Among them, the visible light image is also called RGB image, the Near Infrared image is also called (Near Infrared) NIR image, and the frequency domain image is also called detail image because it contains more high frequency information in the original image. In this embodiment, the collecting device of the visible light image and the collecting device of the near-infrared image may shoot the same target object at the same time, and transmit the visible light image and the near-infrared image obtained after shooting to the computer device, respectively. When the computer device obtains the visible light image, the visible light image can be subjected to spatial conversion, color information in the visible light image is respectively extracted to obtain a color image, brightness information in the visible light image is extracted to obtain a brightness image, and detail information in the visible light image is extracted to obtain a first frequency domain image. When the computer device acquires the near-infrared image, the frequency domain space conversion can be carried out on the near-infrared image, and the detail information in the near-infrared image is extracted to obtain a second frequency domain image.

S102, fusing the first frequency domain image and the second frequency domain image to obtain a first fused image, and fusing the near-infrared image and the brightness image to obtain a second fused image.

In this embodiment, when the computer device acquires the first frequency domain image and the second frequency domain image, the first frequency domain image and the second frequency domain image may be fused by using a corresponding image fusion method to obtain a first fusion image, so that the first fusion image simultaneously includes the detail information of the visible light image and the detail information of the near-infrared image. Correspondingly, when the computer device acquires the near-infrared image and the brightness image, the near-infrared image and the brightness image can be fused by adopting a corresponding image fusion method to obtain a second fusion image, so that the second fusion image simultaneously contains the brightness information of the visible light image and the brightness information of the near-infrared image. For example, the computer device may specifically adopt a laplacian fusion method to fuse the first frequency domain image and the second frequency domain image, optionally, the computer device may also fuse the first frequency domain image and the second frequency domain image based on a machine learning algorithm, and the embodiment of the specifically adopted image fusion method is not limited.

And S103, obtaining a target fusion image according to the color image, the first fusion image and the second fusion image.

In this embodiment, when obtaining the first fusion image, the second fusion image, and the color image, the computer device may further adopt a corresponding image fusion method to fuse the first fusion image, the second fusion image, and the color image to obtain a target fusion image; optionally, the computer device may also adopt a corresponding image fusion method, and first perform primary fusion on the first fusion image and the second fusion image to obtain an initial fusion image, and then perform secondary fusion on the initial fusion image and the color image to obtain a target fusion image; optionally, the computer device may further directly restore the color information of the initial fusion image according to the color image after fusing the first fusion image and the second fusion image to obtain the initial fusion image, so as to obtain the restored target fusion image.

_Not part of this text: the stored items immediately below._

/-- No side of a group is parked. -/
def Group.awake (x : Group) : Prop := ∀ e ∈ x.paths, e.2.awake

theorem Chip.parkedSides_nil_iff {c : Chip} : c.parkedSides = [] ↔
    ∀ e ∈ c.slots, ∀ x, e.2.group = some x → c.saving x.tid = false → x.awake := by
  unfold Chip.parkedSides
  rw [List.flatMap_eq_nil_iff]
  refine forall₂_congr fun e _ => ?_
  cases e.2.group with
  | none => simp
  | some x =>
    cases hs : c.saving x.tid
    · simp [hs, List.flatMap_eq_nil_iff, pathParked_nil_iff, Group.awake]
    · simp [hs]

/-! ## Changes of a group that wake and park nobody -/

/-- A change of a group that keeps its team, and leaves it without a parked side where it had none. -/
def Group.staysAwake (f : Group → Group) (x : Group) : Prop := (f x).tid = x.tid ∧ (x.awake → (f x).awake)

theorem Chip.modGroup_nobody {c : Chip} (hc : c.parkedSides = []) {g : Nat} {f : Group → Group}
    (hf : ∀ x, c.group? g = some x → Group.staysAwake f x) : (c.modGroup g f).parkedSides = [] := by
  rw [Chip.parkedSides_nil_iff] at hc ⊢
  cases hg : c.group? g with
  | none =>
    simp only [Chip.modGroup, hg]
    exact hc
  | some y =>
    obtain ⟨htid, hawake⟩ := hf y hg
    have hsave (k : Nat) : (c.modGroup g f).saving k = c.saving k := by simp [Chip.saving]
    have hslots : (c.modGroup g f).slots = mset c.slots g { c.slot g with group := some (f y) } := by
      simp [Chip.modGroup, hg, Chip.setGroup, Chip.setSlot]
    intro e he x hx hs
    rw [hsave] at hs
    rw [hslots] at he
    rcases mem_mset e he with h' | h'
    · exact hc e h' x hx hs
    · subst h'
      obtain rfl : f y = x := Option.some.inj hx
      rw [htid] at hs
      unfold Chip.group? Chip.slot mgetD at hg
      cases hm : mget? c.slots g with
      | none => simp [hm, Slot.init] at hg
      | some v =>
        rw [hm] at hg
        exact hawake (hc _ (mget_mem hm) y hg hs)

theorem Path.sides_awake {x : Path} (hx : x.awake) : ∀ b ∈ x.sides, b.wait = none := by
  intro b hb
  unfold Path.sides at hb
  split at hb <;> exact hx.2 b (by simp [hb])

theorem Path.setSides_normal {x : Path} (hl : x.level = .normal) (r : List Side) : x.setSides r = { x with stack := r } := if_pos hl

theorem Path.setSides_awake {x : Path} {r : List Side} (hx : x.awake) (hr : ∀ b ∈ r, b.wait = none) : (x.setSides r).awake := by
  obtain ⟨hw, hs⟩ := hx
  simp only [List.mem_append, or_imp, forall_and] at hs
  unfold Path.setSides Path.awake
  split <;> simp only [List.mem_append, or_imp, forall_and]
  · exact ⟨hw, ⟨hr, hs.1.2⟩, hs.2⟩
  · exact ⟨hw, ⟨hs.1.1, hr⟩, hs.2⟩

/-- A change of one path of a group. -/
theorem Group.staysAwake_mmod {x : Group} {p : Nat} {f : Path → Path} (hf : x.awake → ∀ y, y.awake → (f y).awake) :
    Group.staysAwake (fun x => { x with paths := mmod x.paths p f }) x := by
  refine ⟨rfl, fun hx e he => ?_⟩
  rcases mem_mmod e he with h | ⟨w, hw, rfl⟩
  · exact hx e h
  · exact hf hx w (hx _ hw)

theorem Chip.saving_modTeam (c : Chip) (i k : Nat) {f : Team → Team} (hf : ∀ t, (f t).saveBy = t.saveBy) :
    (c.modTeam i f).saving k = c.saving k := by
  simp only [Chip.saving, Chip.modTeam, mget_mmod]
  by_cases hk : k = i <;> cases mget? c.teams k <;> simp [hk, hf]

theorem Chip.retire_nobody {c : Chip} (hc : c.parkedSides = []) (h : Here) (len stall now : Nat) :
    (c.retire h len stall now).parkedSides = [] := by
  have hteam : (c.modTeam h.tid fun t => { t with ret := t.ret + 1 }).parkedSides = [] := by
    rw [Chip.parkedSides_nil_iff] at hc ⊢
    intro e he x hx hs
    refine hc e he x hx (Eq.trans (Eq.symm (Chip.saving_modTeam c h.tid x.tid ?_)) hs)
    exact fun _ => rfl
  unfold Chip.retire Chip.modPath
  apply Chip.modGroup_nobody
  · apply Chip.modGroup_nobody hteam
    exact fun x _ => ⟨rfl, id⟩
  · refine fun x _ => Group.staysAwake_mmod ?_
    exact fun _ _ hy => hy

/-- With nobody waiting, nothing settles. -/
theorem settle_none {t : Tx} (h : t.chip.parkedSides = []) : settle t = .ok ((), t) := by
  have hk (q : Wait → Bool) : settleKind q t = .ok ((), t) := by simp [settleKind, h]
  unfold settle
  simp only [bind_run, getChip_run, hk]
  exact each_id _ fun _ _ => hk _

In the image fusion method, a color image, a brightness image and a first frequency domain image are obtained by performing spatial conversion on a visible light image to be processed, a second frequency domain image is obtained by performing frequency domain spatial conversion on a near-infrared image to be processed, the first frequency domain image and the second frequency domain image are fused to obtain a first fusion image, the near-infrared image and the brightness image are fused to obtain a second fusion image, and a target fusion image is obtained according to the color image, the first fusion image and the second fusion image. The method realizes the separate fusion of the detail information in the visible light image and the near infrared image and the brightness information in the visible light image and the near infrared image, so that the fusion process of the detail information and the fusion process of the brightness information are not influenced mutually.

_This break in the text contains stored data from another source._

-- ==== Sys2Proof/Syntax.lean ====
section
/-! DEFINITION. The instructions of ANY-1 v3: one constructor for each row of spec/opcode_table.json,
with the operands its format gives it (30 R107 to R123, 47 R600, 48 R671). -/

namespace Sys2Proof

/-- A register specifier of one type bit and five number bits, used for Ra and Rt (30 R102, R103). -/
inductive RSpec
  /-- Type code 0: scalar register. -/
  | x (r : BitVec 5)
  /-- Type code 1: vector register. -/
  | v (r : BitVec 5)
  deriving DecidableEq, Repr

/-- A register specifier of two type bits and five number bits, used for Rb, Rc and Rd (30 R103). -/
inductive OSpec
  /-- Type code 0: scalar register. -/
  | x (r : BitVec 5)
  /-- Type code 1: vector register. -/
  | v (r : BitVec 5)
  /-- Type codes 2 and 3: the six-bit constant `{Ty[0], R5}`. -/
  | imm (c : BitVec 6)
  deriving DecidableEq, Repr

/-- R1 format: mask register, zeroing bit, source, target (30 R109). -/
structure R1 where
  m : BitVec 3
  z : Bool
  a : RSpec
  t : RSpec
  deriving DecidableEq, Repr

/-- R2 format: second source, first source, target (30 R108). -/
structure R2 where
  b : OSpec
  a : RSpec
  t : RSpec
  deriving DecidableEq, Repr

/-- R2 format with a six-bit shift amount in the Rb position (41 R313 to R318). -/
structure R2I where
  imm : BitVec 6
  a : RSpec
  t : RSpec
  deriving DecidableEq, Repr

/-- RI format: 16-bit constant, source, target (30 R107). -/
structure RI where
  imm : BitVec 16
  a : RSpec
  t : RSpec
  deriving DecidableEq, Repr

/-- CHK, constant upper bound (45 R504). -/
structure ChkI where
  imm : BitVec 16
  a : RSpec
  cn : BitVec 2
  deriving DecidableEq, Repr

/-- CHK, register form (45 R505). -/
structure ChkR where
  b : OSpec
  a : RSpec
  cn : BitVec 2
  deriving DecidableEq, Repr

/-- BYTNDX with a 12-bit constant (40 R215). -/
structure BytI where
  imm : BitVec 12
  a : RSpec
  t : RSpec
  deriving DecidableEq, Repr

/-- CSR format: register number, scalar source and target (30 R116). -/
structure Csr where
  regno : BitVec 16
  ra : BitVec 5
  rt : BitVec 5
  deriving DecidableEq, Repr

/-- UNLINK: frame pointer and stack pointer specifiers (30 R118). -/
structure Two where
  a : RSpec
  t : RSpec
  deriving DecidableEq, Repr

/-- Conditional branch: second source, scalar first source, `{Const9, C, Const6}` (30 R111). -/
structure Branch where
  b : OSpec
  ra : BitVec 5
  disp : BitVec 16
  deriving DecidableEq, Repr

/-- IMOD: rounding mode, Rc, Rd, the apply bits A, mask register, zeroing bit (30 R120). -/
structure ImodOps where
  rm : BitVec 3
  c : OSpec
  d : OSpec
  a : BitVec 2
  m : BitVec 3
  z : Bool
  deriving DecidableEq, Repr

/-- BRMOD: Constant15, Rc, Cnst4, link field (30 R121). -/
structure BrmodOps where
  hi : BitVec 15
  c : OSpec
  lo : BitVec 4
  rt : BitVec 2
  deriving DecidableEq, Repr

In an embodiment, an implementation manner of the foregoing S102 is provided, and as shown in fig. 3, the step "fusing the first frequency domain image and the second frequency domain image to obtain a first fused image" in the foregoing S102 specifically includes:

s201, the first frequency domain image and the second frequency domain image are respectively divided to obtain a plurality of first frequency domain image blocks corresponding to the first frequency domain image and a plurality of second frequency domain image blocks corresponding to the second frequency domain image.

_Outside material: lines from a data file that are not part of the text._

-- ==== Sys2Proof/Machine/Ops.lean ====
section
/-! DEFINITION. The named operations over the state that every meaning is built from: register and
memory access, the end of an instruction, exception entry and return (60 R740, R756, R757), interrupts
(60 R750), control registers, queues. -/

namespace Sys2Proof

/-! ### Type codes -/

/-- Whether a source specifier is legal: a vector register only under v = 1 (30 R105, R130). -/
def RSpec.legal (v : Bool) : RSpec → Bool
  | .x _ => true
  | .v _ => v

def OSpec.legal (v : Bool) : OSpec → Bool
  | .x _ => true
  | .v _ => v
  | .imm _ => true

/-- Whether the type code of a target agrees with v: a vector register under v = 1, a scalar one under
v = 0 (30 R130). -/
def RSpec.agrees (v : Bool) : RSpec → Bool
  | .x _ => !v
  | .v _ => v

end Sys2Proof

namespace Sys2Proof.Machine

variable {P : Config.Params}

/-- Whether the source of a modifier word, if there is one, is legal. -/
def optLegal (v : Bool) : Option OSpec → Bool
  | none => true
  | some o => o.legal v

/-- Rc and Rd of the pending IMOD word, and Rc of the pending STRIDE word. -/
def State.specC (s : State P) : Option OSpec := s.mods.imod.map (·.c)
def State.specD (s : State P) : Option OSpec := s.mods.imod.map (·.d)
def State.specStride (s : State P) : Option OSpec := s.mods.stride.map (·.c)

/-- Whether v allows the type codes of the pending IMOD and STRIDE words: a vector register only under v = 1,
also where the instruction does not use the operand (30 R130). That the rule reaches such operands, STRIDE's Rc
before a scalar load, store or CACHE among them, is DEDUCED (log 17). -/
def State.modsLegal (s : State P) (v : Bool) : Bool :=
  optLegal v s.specC && optLegal v s.specD && optLegal v s.specStride

/-! ### Registers -/

/-- Scalar register `r`; x0 reads 0 (10 R21). -/
def State.readX (s : State P) (r : BitVec 5) : Word := if r = 0#5 then 0#64 else s.x[r.toNat]

/-- Scalar register `r` written; a write to x0 is discarded (10 R21). -/
def State.writeX (s : State P) (r : BitVec 5) (a : Word) : State P :=
  if r = 0#5 then s else { s with x := s.x.set r.toNat a }

/-- Vector register `r` (10 R26). -/
def State.readV (s : State P) (r : BitVec 5) : VReg P := s.v[r.toNat]

/-- Vector register `r` written. -/
def State.writeV (s : State P) (r : BitVec 5) (a : VReg P) : State P := { s with v := s.v.set r.toNat a }

/-- Mask register `m` (10 R27). -/
def State.readM (s : State P) (m : BitVec 3) : Mask P := s.vm[m.toNat]

/-- Mask register `m` written. -/
def State.writeM (s : State P) (m : BitVec 3) (a : Mask P) : State P := { s with vm := s.vm.set m.toNat a }

/-- The register a two-bit link field names: x0 to x3 (10 R24). -/
def linkReg (rt : BitVec 2) : BitVec 5 := rt.setWidth 5

/-- SP and FP of the forms that have no field for them (10 R22). -/
def spReg : BitVec 5 := 30#5
def fpReg : BitVec 5 := 29#5

/-! ### Memory -/

/-- TRANSLATE, the physical address of an access or the cause of a fault; by default the identity, which never faults
(20 R84). -/
def translate (s : State P) (a : Word) (k : Config.Access) : Except (BitVec 8) Word := P.translate s.view a k

/-- The physical address of an access, and the address itself where the translation faults: a load, a store or a fetch
of a byte whose translation faults is not made (`accessing`), and CACHE's line command, which never raises, takes it so
(DESIGN CHOICE, log 10). -/
def physical (s : State P) (a : Word) (k : Config.Access) : Word :=
  match translate s a k with
  | .ok p => p
  | .error _ => a

/-- `MemRead` on the data memory (20 R75). -/
def State.load (s : State P) (a : Word) (n : Nat) : Word := memRead s.mem (physical s a .load) n P.byteOrder

/-- `MemWrite` on the data memory; the fetch view does not change (20 R76, 70 R790). -/
def State.store (s : State P) (a : Word) (n : Nat) (v : Word) : State P :=
  { s with mem := memWrite s.mem (physical s a .store) n v P.byteOrder }

/-- The same in the midst of an instruction that began in the state `u`. DESIGN CHOICE (log 10): TRANSLATE sees `u`, the
state in which `accessing` asks it, for every access of the instruction. -/
def State.storeFrom (s u : State P) (a : Word) (n : Nat) (v : Word) : State P :=
  { s with mem := memWrite s.mem (physical u a .store) n v P.byteOrder }

/-- The accesses of one kind that an instruction makes: effective addresses, each with its number of bytes. -/
structure Accesses where
  kind : Config.Access
  items : List (Word × Nat)

/-- The cause of the first translation that faults (20 R84). -/
def State.accessFault (s : State P) (x : Accesses) : Option (BitVec 8) :=
  x.items.findSome? fun p =>
    match translate s p.1 x.kind with
    | .ok _ => none
    | .error c => some c

/-! ### The instruction group -/

/-- Address of the group: of its first modifier word if it has one (30 R128, 60 R742). -/
def State.groupAddr (s : State P) : Word := s.mods.start.getD s.ip

/-- Whether a modifier word is pending. -/
def State.inGroup (s : State P) : Bool := s.mods.start.isSome

/-- Address of the next instruction after a 36-bit word (45 R480). -/
def State.nextIp (s : State P) : Word := s.ip + 9#64

/-- Go to nybble address `a`; the group ends. -/
def State.jump (s : State P) (a : Word) : State P := { s with ip := a, mods := Mods.none }

/-- End of a 36-bit instruction that does not transfer control. -/
def State.finish (s : State P) : State P := s.jump (s.ip + 9#64)

/-- End of a 20-bit instruction that does not transfer control (48 R670). -/
def State.finishShort (s : State P) : State P := s.jump (s.ip + 5#64)

/-! ### Modes, exceptions, interrupts -/

/-- Number of a mode (10 R33). -/
def Mode.index : Mode → Fin 5
  | .user => 0
  | .supervisor => 1
  | .hypervisor => 2
  | .machine => 3
  | .debug => 4

/-- The current operating mode: that of the current entry (10 R35, 60 R755). -/
def State.mode (s : State P) : Mode := (P.entryDecode (s.pmstack.extractLsb' 0 4)).1

/-- Whether interrupts are enabled (10 R35, 60 R755). -/
def State.ie (s : State P) : Bool := (P.entryDecode (s.pmstack.extractLsb' 0 4)).2

/-- Per-mode registers (10 R36, R37, R39). -/
def State.causeOf (s : State P) (m : Mode) : Word := s.cause[m.index]
def State.badaddrOf (s : State P) (m : Mode) : Word := s.badaddr[m.index]
def State.tvecOf (s : State P) (m : Mode) : Word := s.tvec[m.index]
def State.setCause (s : State P) (m : Mode) (a : Word) : State P := { s with cause := s.cause.set m.index a }
def State.setBadaddr (s : State P) (m : Mode) (a : Word) : State P :=
  { s with badaddr := s.badaddr.set m.index a }
def State.setTvec (s : State P) (m : Mode) (a : Word) : State P := { s with tvec := s.tvec.set m.index a }

/-- `raise(c)`, the one exception entry (60 R740): push 1010b on PMSTACK, record the cause of debug
mode, save the group's address in EIP, go to tvec[4]. -/
def State.raiseExc (s : State P) (c : Word) : State P :=
  let t : State P := { s with pmstack := s.pmstack <<< 4 ||| 0xa#64, eip := s.groupAddr }
  (t.setCause .debug c).jump (s.tvecOf .debug)

/-- `raise(CAUSE_UNIMP)` (60 R736). -/
def State.unimplemented (s : State P) : State P := s.raiseExc (P.causeUnimp.setWidth 64)

/-- Return from an exception (60 R757): pop PMSTACK, clear semaphore 0 and semaphore `b mod 64`, go to
EIP plus the offset. -/
def State.returnExc (s : State P) (b offset : Word) : State P :=
  let sem := (s.semaphore.set 0 false).set (b.toNat % 64) false (Nat.mod_lt _ (by decide))
  let t : State P := { s with pmstack := s.pmstack >>> 4, semaphore := sem }
  t.jump (s.eip + offset)

/-- Redirection to a lower mode (46 R566): copy cause and badaddr, replace the current PMSTACK entry,
go to the mode's vector. -/
def State.redirect (s : State P) (tm : BitVec 2) : State P :=
  let target := Mode.ofField tm
  let entry : BitVec 4 := 0#1 ++ tm ++ 0#1
  let t : State P := { s with pmstack := s.pmstack.extractLsb' 4 60 ++ entry }
  ((t.setCause target (s.causeOf s.mode)).setBadaddr target (s.badaddrOf s.mode)).jump (s.tvecOf target)

/-- The sample the environment drives now; level 0 once the list is used up (60 R750). -/
def State.irq (s : State P) : IrqSample := s.irqLines.headD ⟨0#4, 0#8⟩

/-- `(irq_level << 8) | irq_cause` (60 R731). -/
def IrqSample.word (q : IrqSample) : Word := (q.level ++ q.cause).setWidth 64

/-- Whether an interrupt is taken at this instruction boundary (60 R750). A stalled WFI first completes
(60 R752), and nothing comes between a modifier and its instruction. -/
def State.interruptTaken (s : State P) : Bool :=
  s.ie && !(s.irq.level == 0#4) && !s.inGroup && !s.waiting

/-! ### Control registers -/

/-- `csr_read`: the register CSR_MAP binds to the number, or its cell (10 R43, 46 R545). -/
def State.csrRead (s : State P) (regno : BitVec 16) : Word :=
  match P.csrMap regno with
  | some .pmstack => s.pmstack
  | some (.cause m) => s.causeOf m
  | some (.badaddr m) => s.badaddrOf m
  | some .eip => s.eip
  | some (.tvec m) => s.tvecOf m
  | none => sparseGet s.csr regno.toNat

/-- `csr_write` (46 R545). -/
def State.csrWrite (s : State P) (regno : BitVec 16) (a : Word) : State P :=
  match P.csrMap regno with
  | some .pmstack => { s with pmstack := a }
  | some (.cause m) => s.setCause m a
  | some (.badaddr m) => s.setBadaddr m a
  | some .eip => { s with eip := a }
  | some (.tvec m) => s.setTvec m a
  | none => { s with csr := sparseSet s.csr regno.toNat a }

/-! ### Hardware queues -/

/-- The queue a number names: modulo NQUEUE (46 R555). Qno6 is taken so too (46 R557), which makes a difference where
NQUEUE is below 64 only (DESIGN CHOICE, log 9). -/
def queueNumber (n : Nat) : QueueNo P := ⟨n % P.nqueue, Nat.mod_lt _ P.nqueue_pos⟩

def State.queue (s : State P) (q : QueueNo P) : List Word := s.queues[q]
def State.setQueue (s : State P) (q : QueueNo P) (l : List Word) : State P := { s with queues := s.queues.set q l }

/-- Push the low QUEUE_WIDTH bits; a push to a full queue is dropped (46 R556). -/
def State.pushQueue (s : State P) (q : QueueNo P) (a : Word) : State P :=
  if (s.queue q).length < P.queueDepth then
    s.setQueue q (s.queue q ++ [Word.zextLow P.queueWidth a])
  else s

/-- The value POPQ and PEEKQ answer; 0 for an empty queue (46 R558, R560). -/
def State.queueTop (s : State P) (q : QueueNo P) : Word :=
  match P.queueDiscipline with
  | .fifo => (s.queue q).headD 0#64
  | .lifo => (s.queue q).getLastD 0#64

/-- The queue without that value (46 R558). -/
def State.popQueue (s : State P) (q : QueueNo P) : State P :=
  match P.queueDiscipline with
  | .fifo => s.setQueue q (s.queue q).tail
  | .lifo => s.setQueue q (s.queue q).dropLast

/-- The status word: Qe in bit 63, Dv in bit 62, the count in bits 9:0 (46 R562). -/
def State.queueStatus (s : State P) (q : QueueNo P) : Word :=
  let n := (s.queue q).length
  (if n = 0 then 1#64 <<< 63 else 1#64 <<< 62) ||| BitVec.ofNat 64 (min n 1023)

/-! ### The ends an instruction can have -/

/-- Whether the `n` bytes from `a` on exist (20 R82). -/
def inRange (P : Config.Params) (a : Word) (n : Nat) : Bool := (List.range n).all fun k => P.memRange (a + BitVec.ofNat 64 k)

/-- An instruction that makes the accesses `x` and ends as `r`. Before it has an effect, a translation that
faults raises its cause (20 R84), and an access outside MEM_RANGE is refused (20 R82). TRANSLATE sees the state before
the instruction, for all of `x` (DESIGN CHOICE, log 10). With these parameters at their defaults it always ends as `r`. -/
def accessing (s : State P) (x : Accesses) (r : Out P) : Out P :=
  match s.accessFault x with
  | some c => .next (s.raiseExc (c.setWidth 64))
  | none =>
    if x.items.all fun p => inRange P (physical s p.1 x.kind) p.2 then r else .refused .outsideMemRange

/-- A 36-bit instruction other than a conditional branch, with its v bit: a BRMOD before it (45 R483) and a
modifier with a type code that v does not allow (30 R130) raise Unimplemented; otherwise it ends as `r`. -/
def plainOut (v : Bool) (s : State P) (r : Out P) : Out P :=
  if s.mods.brmod.isSome || !s.modsLegal v then .next s.unimplemented else r

/-- Such an instruction that ends in the state `t`. -/
def plain (v : Bool) (s t : State P) : Out P := plainOut v s (.next t)

/-- An instruction of the {VM} group, which ignores an IMOD before it (47 R601). -/
def plainMask (s t : State P) : Out P := .next (if s.mods.brmod.isSome then s.unimplemented else t)

/-- A 20-bit instruction: any modifier before it raises Unimplemented (48 R672); otherwise it ends as `r`. -/
def shortOut (s : State P) (r : Out P) : Out P := if s.inGroup then .next s.unimplemented else r

/-- Such an instruction that ends in the state `t`. -/
def short (s t : State P) : Out P := shortOut s (.next t)

end Sys2Proof.Machine
end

In this embodiment, when the computer device merges the first frequency domain image and the second frequency domain image, the computer device may first divide the first frequency domain image to obtain a preset number of first frequency domain image blocks, and at the same time divide the second frequency domain image to obtain a same preset number of second frequency domain image blocks, where a size of the first frequency domain image block is the same as a size of the corresponding second frequency domain image block. It should be noted that the preset number may be determined by the computer device in advance according to the actual application requirement and the size of the divided image, and is not limited herein.

S202, respectively fusing each first frequency domain image block and the corresponding second frequency domain image block to obtain a first fused image.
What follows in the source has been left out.